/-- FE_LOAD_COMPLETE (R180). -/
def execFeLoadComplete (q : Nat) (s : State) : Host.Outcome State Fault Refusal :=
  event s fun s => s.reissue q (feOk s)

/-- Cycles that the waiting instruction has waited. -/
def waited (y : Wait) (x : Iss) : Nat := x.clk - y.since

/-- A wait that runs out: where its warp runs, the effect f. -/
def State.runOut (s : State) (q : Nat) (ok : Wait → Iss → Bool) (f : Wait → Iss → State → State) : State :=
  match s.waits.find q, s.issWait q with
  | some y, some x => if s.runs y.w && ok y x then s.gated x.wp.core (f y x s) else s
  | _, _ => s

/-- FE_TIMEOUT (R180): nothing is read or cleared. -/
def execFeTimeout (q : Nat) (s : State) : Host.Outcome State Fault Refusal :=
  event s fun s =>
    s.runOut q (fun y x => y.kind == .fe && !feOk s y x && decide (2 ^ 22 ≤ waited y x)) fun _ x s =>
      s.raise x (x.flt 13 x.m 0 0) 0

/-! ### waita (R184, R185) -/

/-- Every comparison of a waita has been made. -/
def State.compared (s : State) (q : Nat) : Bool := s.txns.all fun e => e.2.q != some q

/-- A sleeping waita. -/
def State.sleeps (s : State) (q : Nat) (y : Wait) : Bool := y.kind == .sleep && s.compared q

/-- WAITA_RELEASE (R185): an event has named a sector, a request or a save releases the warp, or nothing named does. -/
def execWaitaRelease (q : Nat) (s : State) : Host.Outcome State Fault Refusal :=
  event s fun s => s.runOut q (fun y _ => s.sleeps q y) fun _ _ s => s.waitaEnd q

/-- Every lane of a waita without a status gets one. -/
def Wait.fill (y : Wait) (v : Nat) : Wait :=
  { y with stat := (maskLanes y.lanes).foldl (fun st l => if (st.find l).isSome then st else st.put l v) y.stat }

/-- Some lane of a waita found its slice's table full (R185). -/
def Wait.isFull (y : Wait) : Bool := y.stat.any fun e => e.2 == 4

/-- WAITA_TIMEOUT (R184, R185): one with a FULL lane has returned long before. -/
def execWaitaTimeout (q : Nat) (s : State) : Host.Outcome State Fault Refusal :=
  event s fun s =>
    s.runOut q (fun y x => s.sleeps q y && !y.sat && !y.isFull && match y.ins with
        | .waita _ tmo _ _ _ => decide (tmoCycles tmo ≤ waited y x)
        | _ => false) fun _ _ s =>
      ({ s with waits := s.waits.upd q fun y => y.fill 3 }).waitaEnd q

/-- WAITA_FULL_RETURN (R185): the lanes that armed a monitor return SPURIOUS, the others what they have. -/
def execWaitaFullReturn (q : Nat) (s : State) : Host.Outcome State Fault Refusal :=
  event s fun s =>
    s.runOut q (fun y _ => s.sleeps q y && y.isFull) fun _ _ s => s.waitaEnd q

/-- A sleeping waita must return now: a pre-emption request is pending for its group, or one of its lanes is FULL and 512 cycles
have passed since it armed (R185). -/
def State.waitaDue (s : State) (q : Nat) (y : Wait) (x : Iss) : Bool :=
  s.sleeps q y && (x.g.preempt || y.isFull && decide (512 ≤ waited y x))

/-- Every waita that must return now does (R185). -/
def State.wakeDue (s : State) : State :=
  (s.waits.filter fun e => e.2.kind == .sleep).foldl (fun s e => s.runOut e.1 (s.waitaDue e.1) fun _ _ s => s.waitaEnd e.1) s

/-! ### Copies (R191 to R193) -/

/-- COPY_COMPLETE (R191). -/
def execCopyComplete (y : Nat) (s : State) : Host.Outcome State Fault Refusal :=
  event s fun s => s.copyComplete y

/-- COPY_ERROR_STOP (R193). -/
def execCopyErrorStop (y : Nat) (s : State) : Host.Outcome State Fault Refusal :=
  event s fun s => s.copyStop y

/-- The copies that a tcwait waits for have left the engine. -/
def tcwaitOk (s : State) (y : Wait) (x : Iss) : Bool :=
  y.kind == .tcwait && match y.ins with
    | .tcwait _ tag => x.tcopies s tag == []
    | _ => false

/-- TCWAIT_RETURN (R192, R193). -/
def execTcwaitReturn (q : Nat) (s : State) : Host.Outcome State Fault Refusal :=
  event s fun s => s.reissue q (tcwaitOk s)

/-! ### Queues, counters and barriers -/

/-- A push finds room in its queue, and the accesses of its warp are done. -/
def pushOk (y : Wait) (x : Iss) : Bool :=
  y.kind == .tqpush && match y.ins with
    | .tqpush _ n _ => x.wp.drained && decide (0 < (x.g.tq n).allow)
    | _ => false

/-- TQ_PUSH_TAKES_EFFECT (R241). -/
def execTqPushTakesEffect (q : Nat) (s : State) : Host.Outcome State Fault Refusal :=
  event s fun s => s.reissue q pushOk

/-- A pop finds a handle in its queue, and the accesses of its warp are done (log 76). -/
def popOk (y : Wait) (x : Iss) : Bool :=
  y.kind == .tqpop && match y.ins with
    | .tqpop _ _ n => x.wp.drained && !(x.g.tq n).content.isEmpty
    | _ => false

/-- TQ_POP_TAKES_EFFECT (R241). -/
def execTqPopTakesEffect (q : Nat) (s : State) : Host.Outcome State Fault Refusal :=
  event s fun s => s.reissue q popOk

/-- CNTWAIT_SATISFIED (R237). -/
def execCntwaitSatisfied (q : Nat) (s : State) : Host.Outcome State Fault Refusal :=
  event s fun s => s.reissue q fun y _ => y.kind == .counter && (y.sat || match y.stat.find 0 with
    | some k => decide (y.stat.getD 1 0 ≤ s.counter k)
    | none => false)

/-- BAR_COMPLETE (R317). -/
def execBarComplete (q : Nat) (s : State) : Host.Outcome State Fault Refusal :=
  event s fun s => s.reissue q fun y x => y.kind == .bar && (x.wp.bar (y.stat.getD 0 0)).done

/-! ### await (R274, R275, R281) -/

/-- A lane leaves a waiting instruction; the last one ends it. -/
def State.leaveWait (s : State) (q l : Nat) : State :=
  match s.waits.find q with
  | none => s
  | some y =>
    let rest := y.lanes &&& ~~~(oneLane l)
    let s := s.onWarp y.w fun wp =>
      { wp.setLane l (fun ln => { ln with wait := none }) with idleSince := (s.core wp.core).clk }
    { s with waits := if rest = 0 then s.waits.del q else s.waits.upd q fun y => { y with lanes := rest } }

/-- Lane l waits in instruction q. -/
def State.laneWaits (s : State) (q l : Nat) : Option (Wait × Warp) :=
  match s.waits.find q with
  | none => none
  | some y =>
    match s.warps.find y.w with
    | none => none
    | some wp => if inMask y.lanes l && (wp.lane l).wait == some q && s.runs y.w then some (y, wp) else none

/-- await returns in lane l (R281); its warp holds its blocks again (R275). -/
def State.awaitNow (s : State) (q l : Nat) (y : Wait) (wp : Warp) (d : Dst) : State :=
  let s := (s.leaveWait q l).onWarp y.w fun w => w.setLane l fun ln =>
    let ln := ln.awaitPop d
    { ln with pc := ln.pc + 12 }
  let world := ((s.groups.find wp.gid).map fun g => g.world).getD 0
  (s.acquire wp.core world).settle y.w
+-------+
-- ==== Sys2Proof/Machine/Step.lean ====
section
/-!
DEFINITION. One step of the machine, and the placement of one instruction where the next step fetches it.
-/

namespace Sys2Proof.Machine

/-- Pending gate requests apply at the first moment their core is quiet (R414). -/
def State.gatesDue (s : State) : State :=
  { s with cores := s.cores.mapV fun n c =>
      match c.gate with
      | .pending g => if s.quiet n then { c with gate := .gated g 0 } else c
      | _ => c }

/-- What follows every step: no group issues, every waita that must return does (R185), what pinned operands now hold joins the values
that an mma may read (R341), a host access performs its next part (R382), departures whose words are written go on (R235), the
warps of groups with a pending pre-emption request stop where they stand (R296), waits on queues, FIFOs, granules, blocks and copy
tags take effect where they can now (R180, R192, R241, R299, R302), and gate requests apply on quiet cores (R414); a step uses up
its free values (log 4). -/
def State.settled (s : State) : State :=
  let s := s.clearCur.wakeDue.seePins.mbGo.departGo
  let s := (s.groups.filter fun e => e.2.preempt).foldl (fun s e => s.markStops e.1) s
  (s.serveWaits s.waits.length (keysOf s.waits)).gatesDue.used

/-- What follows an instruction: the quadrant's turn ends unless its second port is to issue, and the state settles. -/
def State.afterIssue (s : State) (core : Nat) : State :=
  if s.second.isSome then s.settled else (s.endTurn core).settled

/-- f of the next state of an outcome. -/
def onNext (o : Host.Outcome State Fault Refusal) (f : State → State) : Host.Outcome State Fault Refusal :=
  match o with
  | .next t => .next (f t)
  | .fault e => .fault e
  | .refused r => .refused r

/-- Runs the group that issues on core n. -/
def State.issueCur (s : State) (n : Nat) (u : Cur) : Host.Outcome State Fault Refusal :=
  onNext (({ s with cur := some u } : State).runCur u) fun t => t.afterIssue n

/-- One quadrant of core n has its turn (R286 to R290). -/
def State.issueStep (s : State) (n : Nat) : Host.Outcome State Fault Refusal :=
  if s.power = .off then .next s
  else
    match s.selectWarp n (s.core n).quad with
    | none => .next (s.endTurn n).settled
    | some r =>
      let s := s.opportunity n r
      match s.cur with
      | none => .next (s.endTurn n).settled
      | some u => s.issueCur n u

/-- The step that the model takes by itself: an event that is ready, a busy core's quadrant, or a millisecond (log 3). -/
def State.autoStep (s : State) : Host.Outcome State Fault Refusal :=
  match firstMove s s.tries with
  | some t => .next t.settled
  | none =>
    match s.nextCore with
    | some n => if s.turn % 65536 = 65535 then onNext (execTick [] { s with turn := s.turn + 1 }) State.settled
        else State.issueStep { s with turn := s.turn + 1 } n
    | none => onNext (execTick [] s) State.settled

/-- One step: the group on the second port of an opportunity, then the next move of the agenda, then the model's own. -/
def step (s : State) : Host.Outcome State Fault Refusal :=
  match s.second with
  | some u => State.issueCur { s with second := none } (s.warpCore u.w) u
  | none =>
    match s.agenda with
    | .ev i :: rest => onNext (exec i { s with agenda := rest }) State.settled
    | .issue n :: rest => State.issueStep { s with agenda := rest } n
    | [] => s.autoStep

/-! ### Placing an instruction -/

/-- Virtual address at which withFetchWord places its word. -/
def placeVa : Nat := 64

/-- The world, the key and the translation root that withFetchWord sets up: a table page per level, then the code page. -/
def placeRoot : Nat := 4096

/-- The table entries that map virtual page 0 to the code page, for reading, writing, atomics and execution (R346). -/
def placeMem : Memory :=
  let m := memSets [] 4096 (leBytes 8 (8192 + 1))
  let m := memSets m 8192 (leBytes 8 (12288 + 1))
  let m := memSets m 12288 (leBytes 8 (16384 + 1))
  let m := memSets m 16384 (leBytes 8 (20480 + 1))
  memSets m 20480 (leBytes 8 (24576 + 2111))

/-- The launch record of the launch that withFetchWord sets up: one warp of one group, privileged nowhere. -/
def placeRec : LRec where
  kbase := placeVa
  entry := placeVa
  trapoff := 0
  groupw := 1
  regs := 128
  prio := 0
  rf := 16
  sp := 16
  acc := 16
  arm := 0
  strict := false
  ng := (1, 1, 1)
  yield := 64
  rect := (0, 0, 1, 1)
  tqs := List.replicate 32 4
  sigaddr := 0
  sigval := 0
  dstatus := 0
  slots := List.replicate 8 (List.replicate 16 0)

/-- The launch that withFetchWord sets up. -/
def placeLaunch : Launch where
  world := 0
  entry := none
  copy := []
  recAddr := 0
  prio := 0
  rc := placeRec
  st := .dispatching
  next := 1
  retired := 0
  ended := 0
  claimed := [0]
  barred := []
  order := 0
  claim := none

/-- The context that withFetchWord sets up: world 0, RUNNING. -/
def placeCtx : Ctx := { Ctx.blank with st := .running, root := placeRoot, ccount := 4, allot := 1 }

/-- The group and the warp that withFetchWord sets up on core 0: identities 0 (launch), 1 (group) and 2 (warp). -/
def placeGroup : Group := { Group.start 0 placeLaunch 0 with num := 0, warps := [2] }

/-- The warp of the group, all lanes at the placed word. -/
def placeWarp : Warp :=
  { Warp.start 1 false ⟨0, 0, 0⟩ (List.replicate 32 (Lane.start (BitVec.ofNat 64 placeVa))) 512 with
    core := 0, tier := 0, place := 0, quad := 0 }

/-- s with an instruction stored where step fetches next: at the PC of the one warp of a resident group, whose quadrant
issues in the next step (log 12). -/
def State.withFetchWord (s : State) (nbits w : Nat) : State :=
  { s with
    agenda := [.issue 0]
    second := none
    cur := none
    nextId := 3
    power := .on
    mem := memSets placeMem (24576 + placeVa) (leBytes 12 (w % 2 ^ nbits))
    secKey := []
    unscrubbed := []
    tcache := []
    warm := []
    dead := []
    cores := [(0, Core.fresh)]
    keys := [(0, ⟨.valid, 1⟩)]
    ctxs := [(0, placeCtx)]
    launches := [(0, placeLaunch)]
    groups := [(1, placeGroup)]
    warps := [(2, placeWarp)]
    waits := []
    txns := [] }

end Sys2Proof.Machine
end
+-------+
PROBLEM DESCRIPTION
Above are the records; repeat exactly the lines from the one holding "event s fun s => s.reissue q fun y x" down to the one holding "instruction q. -/", end lines included.

COMPLETED EXERCISE
  event s fun s => s.reissue q fun y x => y.kind == .bar && (x.wp.bar (y.stat.getD 0 0)).done

/-! ### await (R274, R275, R281) -/

/-- A lane leaves a waiting instruction; the last one ends it. -/
def State.leaveWait (s : State) (q l : Nat) : State :=
  match s.waits.find q with
  | none => s
  | some y =>
    let rest := y.lanes &&& ~~~(oneLane l)
    let s := s.onWarp y.w fun wp =>
      { wp.setLane l (fun ln => { ln with wait := none }) with idleSince := (s.core wp.core).clk }
    { s with waits := if rest = 0 then s.waits.del q else s.waits.upd q fun y => { y with lanes := rest } }

/-- Lane l waits in instruction q. -/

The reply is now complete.